Agreed - hence treating it as a new target would be inappropriate.
> The function's implementation is format-specific, but its calling
> interface is generic. So it seems like it ought to be accessed
> through a new function pointer in struct bfd_target, which we would
> at least so far only have implemented in the ELF backend.
Right - my theory was that you could extend and clean up the current
BFD_IN_MEMORY implementation so that the memory was either local (as
it currently is), remote (as your patch implements) or even an mmap'ed
file (something that people have been asking for in bfd for ages, and
is partially implemented in bfdwin.c).
This would allow for lazy reading in of remote contents (ie only when
they are needed) and, in theory, would mean that it could be used by
almost any bfd backend. Any remote-memory-bfd would just appear to the
rest of the bfd code as a normal bfd structure, and when one of the
standard bfd functions calls was used to read some of the contents, a
remote fetch would be performed and that region would then be marked
as being held in local memory.
Which is probably more than you wanted to implement, but it seemed
like the right way to handle remote memory reading, at least in the
long run. Your patch as it stands, looks fine to me, although I would
probably rename the functions to ..._create_bfd_from_remote_memory().
I would also recommend adding a couple of prototypes to elf-bfd.h.
>> I am all for keeping things simple, so if it is easier to put it in
>> elfcode.h then that is probably where it should live. Given the
>> probably limited utility of this function I feel that it ought to
>> be only conditionally defined, based on the particular configured
>> target or maybe a configure time switch.
>
> I am not aware of functions in libbfd that are conditionalized this
> way. Can you point me to an example that would be a model of what
> you are suggesting?
Certainly. If you have the code in a separate file, then you could do
the same thing as the peXXigen.c file, which is conditionally compiled
and linked into the bfd library based on the configuration target.
(See bfd/configure.in). Alternatively you could use a system like the
definition of COFF_WITH_PE, which is defined in a variety of different
source files (eg bfd/pe-arm.c) and then tested for in various other
files (eg bfd/coffcode.h).
> I guess I can figure out what compile-time check to use in gdb
> for an ELF target and call bfd_elf_bfd_from_memory from libbfd under
> that #ifdef, but it doesn't seem very BFDish.

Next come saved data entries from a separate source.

-- ==== Sys2Proof/Laws/PerInstr.lean ====
section
/-!
SUPPORT. The family of statements made for every operation: its bytes begin with its operation word and are no more
than the longest operation's.
-/

namespace Sys2Proof

@[simp] theorem putBus_length (b : BusRef) : (putBus b).length = 3 := by cases b <;> rfl

theorem putResource_length (x : Option Resource) : (putResource x).length ≤ 7 := by
  rcases x with _ | ⟨_ | _, a⟩ <;> simp [putResource, putIndex, put16, put32]

theorem putStep_length (x : Option StepReq) : (putStep x).length ≤ 9 := by
  rcases x with _ | ⟨n, s⟩ <;> simp [putStep, put32]

@[simp] theorem putCmd_length (c : Cmd) : (putCmd c).length = 1 := by cases c <;> rfl

@[simp] theorem putLinkMode_length (m : LinkMode) : (putLinkMode m).length = 1 := by cases m <;> rfl

@[simp] theorem putDMode_length (m : DMode) : (putDMode m).length = 1 := by cases m <;> rfl

@[simp] theorem putIndex_length (n : Nat) : (putIndex n).length = 2 := rfl

@[simp] theorem putKey_length (n : Nat) : (putKey n).length = 4 := rfl

@[simp] theorem put16_length (v : U16) : (put16 v).length = 2 := rfl

@[simp] theorem put32_length (v : U32) : (put32 v).length = 4 := rfl

@[simp] theorem put64_length (v : U64) : (put64 v).length = 8 := rfl

@[simp] theorem putBool_length (b : Bool) : (putBool b).length = 1 := rfl

/-- The bytes of an operation begin with its word, and are at most the longest operation's. -/
def Laws.Bounded.Statement (i : Instr) : Prop := (encode i).head? = some i.word ∧ (encode i).length ≤ maxInstrBytes

/-- No operation has more than 27 operand bytes. -/
theorem operandBytes_length (i : Instr) : i.operandBytes.length ≤ 27 := by
  cases i with
  | ncoProbe d r p q =>
    have := putResource_length r
    have := putStep_length p
    have := putStep_length q
    simp [Instr.operandBytes]
    omega
  | adpProbe p r => have := putResource_length r; simp [Instr.operandBytes]; omega
  | bestAdapterLinkMode a s => cases a <;> cases s <;> simp [Instr.operandBytes, putMask]
  | tsProbe d r l => have := putResource_length r; simp [Instr.operandBytes]; omega
  | _ => simp [Instr.operandBytes]

theorem Laws.Bounded.of_operands (i : Instr) : Laws.Bounded.Statement i :=
  ⟨rfl, Nat.succ_le_succ (operandBytes_length i)⟩

theorem Laws.Bounded.read16 (b : BusRef) (addr : U32) : Laws.Bounded.Statement (.read16 b addr) :=
  Laws.Bounded.of_operands _

theorem Laws.Bounded.write16 (b : BusRef) (addr : U32) (value : U16) : Laws.Bounded.Statement (.write16 b addr value) :=
  Laws.Bounded.of_operands _

theorem Laws.Bounded.read32 (b : BusRef) (addr : U32) : Laws.Bounded.Statement (.read32 b addr) :=
  Laws.Bounded.of_operands _

theorem Laws.Bounded.write32 (b : BusRef) (addr : U32) (value : U32) : Laws.Bounded.Statement (.write32 b addr value) :=
  Laws.Bounded.of_operands _

theorem Laws.Bounded.reset (b : BusRef) : Laws.Bounded.Statement (.reset b) :=
  Laws.Bounded.of_operands _

theorem Laws.Bounded.lookup (t : Nat) : Laws.Bounded.Statement (.lookup t) :=
  Laws.Bounded.of_operands _

theorem Laws.Bounded.release (h : Nat) : Laws.Bounded.Statement (.release h) :=
  Laws.Bounded.of_operands _

theorem Laws.Bounded.mmioRead16 (b : BusRef) (addr : U32) : Laws.Bounded.Statement (.mmioRead16 b addr) :=
  Laws.Bounded.of_operands _

theorem Laws.Bounded.mmioWrite16 (b : BusRef) (addr : U32) (value : U16) :
    Laws.Bounded.Statement (.mmioWrite16 b addr value) :=
  Laws.Bounded.of_operands _

theorem Laws.Bounded.nativeRead32 (b : BusRef) (addr : U32) : Laws.Bounded.Statement (.nativeRead32 b addr) :=
  Laws.Bounded.of_operands _

theorem Laws.Bounded.nativeWrite32 (b : BusRef) (addr : U32) (value : U32) :
    Laws.Bounded.Statement (.nativeWrite32 b addr value) :=
  Laws.Bounded.of_operands _

theorem Laws.Bounded.i2cRead16 (b : BusRef) (addr : U32) : Laws.Bounded.Statement (.i2cRead16 b addr) :=
  Laws.Bounded.of_operands _

theorem Laws.Bounded.i2cWrite16 (b : BusRef) (addr : U32) (value : U16) :
    Laws.Bounded.Statement (.i2cWrite16 b addr value) :=
  Laws.Bounded.of_operands _

theorem Laws.Bounded.slaveRead16 (b : BusRef) (addr : U32) : Laws.Bounded.Statement (.slaveRead16 b addr) :=
  Laws.Bounded.of_operands _

theorem Laws.Bounded.slaveWrite16 (b : BusRef) (addr : U32) (value : U16) :
    Laws.Bounded.Statement (.slaveWrite16 b addr value) :=
  Laws.Bounded.of_operands _

theorem Laws.Bounded.bridgeRead16 (b : BusRef) (addr : U32) : Laws.Bounded.Statement (.bridgeRead16 b addr) :=
  Laws.Bounded.of_operands _

theorem Laws.Bounded.bridgeWrite16 (b : BusRef) (addr : U32) (value : U16) :
    Laws.Bounded.Statement (.bridgeWrite16 b addr value) :=
  Laws.Bounded.of_operands _

theorem Laws.Bounded.readTime (d : Nat) : Laws.Bounded.Statement (.readTime d) :=
  Laws.Bounded.of_operands _

theorem Laws.Bounded.adjustTime (d : Nat) (sign : U32) (sec : U64) (nsec : U32) :
    Laws.Bounded.Statement (.adjustTime d sign sec nsec) :=
  Laws.Bounded.of_operands _

theorem Laws.Bounded.adjustFrequency (d : Nat) (ppb : U32) : Laws.Bounded.Statement (.adjustFrequency d ppb) :=
  Laws.Bounded.of_operands _

theorem Laws.Bounded.initRegisters (d : Nat) : Laws.Bounded.Statement (.initRegisters d) :=
  Laws.Bounded.of_operands _

theorem Laws.Bounded.ncoProbe (d : Nat) (res : Option Resource) (param prop : Option StepReq) :
    Laws.Bounded.Statement (.ncoProbe d res param prop) :=
  Laws.Bounded.of_operands _

theorem Laws.Bounded.cmdPoll (d : Nat) (c : Cmd) : Laws.Bounded.Statement (.cmdPoll d c) :=
  Laws.Bounded.of_operands _

theorem Laws.Bounded.ncoTick (d : Nat) : Laws.Bounded.Statement (.ncoTick d) :=
  Laws.Bounded.of_operands _

theorem Laws.Bounded.ncoCmdComplete (d : Nat) (c : Cmd) : Laws.Bounded.Statement (.ncoCmdComplete d c) :=
  Laws.Bounded.of_operands _

theorem Laws.Bounded.adpDetect (p : Nat) : Laws.Bounded.Statement (.adpDetect p) :=
  Laws.Bounded.of_operands _

theorem Laws.Bounded.adpSetup (p : Nat) (desired : LinkMode) (forced : Bool) :
    Laws.Bounded.Statement (.adpSetup p desired forced) :=
  Laws.Bounded.of_operands _

theorem Laws.Bounded.checkLink (p : Nat) : Laws.Bounded.Statement (.checkLink p) :=
  Laws.Bounded.of_operands _

theorem Laws.Bounded.initAdapter (p : Nat) : Laws.Bounded.Statement (.initAdapter p) :=
  Laws.Bounded.of_operands _

theorem Laws.Bounded.bestAdapterLinkMode (adapterMask sfpMask : MaskArg) :
    Laws.Bounded.Statement (.bestAdapterLinkMode adapterMask sfpMask) :=
  Laws.Bounded.of_operands _

theorem Laws.Bounded.adpProbe (p : Nat) (res : Option Resource) : Laws.Bounded.Statement (.adpProbe p res) :=
  Laws.Bounded.of_operands _

theorem Laws.Bounded.tsOpen (d : Nat) : Laws.Bounded.Statement (.tsOpen d) :=
  Laws.Bounded.of_operands _

theorem Laws.Bounded.tsClose (d h : Nat) : Laws.Bounded.Statement (.tsClose d h) :=
  Laws.Bounded.of_operands _

theorem Laws.Bounded.tsRead (d h : Nat) (bufferLen : U32) (nonblock : Bool) :
    Laws.Bounded.Statement (.tsRead d h bufferLen nonblock) :=
  Laws.Bounded.of_operands _

theorem Laws.Bounded.changeSettings (d : Nat) (mode : U32) (piSec : U64) (piNsec : U32) :
    Laws.Bounded.Statement (.changeSettings d mode piSec piNsec) :=
  Laws.Bounded.of_operands _

theorem Laws.Bounded.eventCheck (d : Nat) : Laws.Bounded.Statement (.eventCheck d) :=
  Laws.Bounded.of_operands _

theorem Laws.Bounded.enableMode (d : Nat) (m : DMode) : Laws.Bounded.Statement (.enableMode d m) :=
  Laws.Bounded.of_operands _

theorem Laws.Bounded.disableMode (d : Nat) (m : DMode) : Laws.Bounded.Statement (.disableMode d m) :=
  Laws.Bounded.of_operands _

theorem Laws.Bounded.tsProbe (d : Nat) (res : Option Resource) (irqLine : Bool) :
    Laws.Bounded.Statement (.tsProbe d res irqLine) :=
  Laws.Bounded.of_operands _

theorem Laws.Bounded.tsPulse (d : Nat) : Laws.Bounded.Statement (.tsPulse d) :=
  Laws.Bounded.of_operands _

theorem Laws.Bounded.tsIrq (d : Nat) : Laws.Bounded.Statement (.tsIrq d) :=
  Laws.Bounded.of_operands _

theorem Laws.Bounded.workerRun (d : Nat) : Laws.Bounded.Statement (.workerRun d) :=
  Laws.Bounded.of_operands _

theorem Laws.Bounded.pollFire (d : Nat) : Laws.Bounded.Statement (.pollFire d) :=
  Laws.Bounded.of_operands _

theorem Laws.Bounded.hostSignal (c : Nat) : Laws.Bounded.Statement (.hostSignal c) :=
  Laws.Bounded.of_operands _

theorem Laws.Bounded.hostTick : Laws.Bounded.Statement .hostTick :=
  Laws.Bounded.of_operands _

end Sys2Proof
end

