/-! ### New units -/

/-- A new RegisterBus sleeps unless it is MMIO, and has native accesses only where it is (rules R42, R222). -/
theorem Rb.create_sound (id : Nat) (name : String) (b : Backend) (native32 hasReset : Bool) (cfg : RbCfg) :
    (Rb.create id name b native32 hasReset cfg).sound = true := by
  cases b <;> simp [Rb.create, Rb.sound]

/-- A port that a probe has set is not forced and shows no link. -/
theorem Port.probed_sound (q : Port) (p : Nat) (res : Resource) (an : Bool) : (q.probed p res an).sound = true := rfl

theorem Ts.create_sound (res : Option Resource) (irqLine deferred : Bool) (hw : TsHw) :
    (Ts.create res irqLine deferred hw).sound = true := rfl

/-- A probe of a device in use empties its ring and leaves what runs on it (log entry 49). -/
theorem Ts.probed_keeps (t : Ts) (res : Resource) (irqLine deferred : Bool) : t.Keeps (t.probed res irqLine deferred) :=
  .of_sound (fun h => by
    obtain ⟨-, -, -, ho⟩ := (Ts.sound_iff t).mp h
    obtain ⟨hb, hl, hc, -⟩ := (Ts.sound_iff _).mp (Ts.create_sound (some res) irqLine deferred t.hw)
    exact (Ts.sound_iff _).mpr ⟨hb, hl, hc, ho⟩) rfl

/-! ### Every change keeps a state sound -/

section

variable {s : State}

theorem State.Sound.modRb (h : s.Sound) (i : Nat) {f : Rb → Rb} (hf : ∀ rb, (f rb).sound = rb.sound) :
    (s.modRb i f).Sound :=
  { h with rbs := forall_mem_modify h.rbs fun rb _ hrb => (hf rb).trans hrb }

theorem State.Sound.modPort (h : s.Sound) {p : Nat} {f : Port → Port} (hp : ∀ q, (f q).port = q.port)
    (hs : ∀ q, s.portAt p = some q → q.sound = true → (f q).sound = true) : (s.modPort p f).Sound :=
  { h with
    ports := forall_mem_modify h.ports hs
    distinct := State.modPort_distinct hp h.distinct }

theorem State.Sound.modTs (h : s.Sound) {d : Nat} {f : Ts → Ts} (hf : ∀ t, s.tss[d]? = some t → t.Keeps (f t)) :
    (s.modTs d f).Sound :=
  { h with
    tss := forall_mem_modify h.tss fun t ht => (hf t ht).1
    depths := h.depths.imp_left fun hd => forall_mem_modify hd fun t ht => (hf t ht).2 }

theorem State.Sound.probeNco (h : s.Sound) (d : Nat) (res : Resource) (spin : Bool) (step : StepReq) :
    (s.probeNco d res spin step).Sound := by
  unfold State.probeNco
  rw [afterDraws_eq]
  split
  · exact { h with }
  · exact { h with }

theorem State.Sound.probePort (h : s.Sound) (p : Nat) (res : Resource) : (s.probePort p res).Sound := by
  have hd := State.probePort_distinct p res h.distinct
  revert hd
  unfold State.probePort
  rw [afterDraws_eq]
  split
  · exact fun hd =>
      { h with ports := forall_mem_modify h.ports fun q _ _ => q.probed_sound _ _ _, distinct := hd }
  · exact fun hd => { h with ports := forall_mem_snoc h.ports (Port.probed_sound _ _ _ _), distinct := hd }
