-- ==== Sys2Proof/Syntax.lean ====
section
/-!
DEFINITION. The commands of the ZS-7384: one constructor per row of spec/opcode_table.json, in the table's order.

A ring command names an accepted entry by context and SEQ: its payload is the one the device copied at ENTRY_FETCH
(R406). What a command reads from host memory, and what a physical event finds, are operands.
A sequencer word is its 128 bits and a vector instruction its 64 bits; OP and OPCODE are those of the row.
-/
namespace Sys2Proof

Hmm, I take your point - it would be easier if the function were
always defined in the bfd library, even if it was not used/not
intended to be used by a particular bfd target. (I think it would be
OK if it were only defined in ELF targeted versions of the library
though).
Given that the code is not target specific itself, (just the
availability of the ELF headers/file contents in remote memory), I
withdraw my suggestion that the code be conditionalised.
> Still, I would just to have one calling interface that handles
> 32-bit and 64-bit ELF. To implement that front-end function I need
> a compile-time check I can use in elfcode.h that tells me whether
> 32-bit and/or 64-bit targets are being built. What works?
You can check "#if ARCH_SIZE == 64" or "#if ARCH_SIZE == 32".
> It so happens that I rewrote the function in the fashion I was
> describing. So here's the new version. This one should be robustly
> generally useful to extract the runtime-loaded portions of any ELF
> DSO from inferior memory. Please take a look at the code.
> +/* Create a new BFD as if by bfd_openr. Rather than opening a file,
> + reconstruct an ELF file by reading the segments out of remote memory
> + based on the ELF file header at EHDR_VMA and the ELF program headers it
> + points to. The function TARGET_READ_MEMORY is called to read remote
> + memory regions by VMA. TEMPL must be a BFD for a target with the word
> + size and byte order found in the remote memory. */
I would recommend including a description of how TARGET_READ_MEMORY is
supposed to work - what parameters it takes, what values it returns,
whether it is possible for it to timeout, etc.
Also - please document the purpose of the LOADBASEP parameter.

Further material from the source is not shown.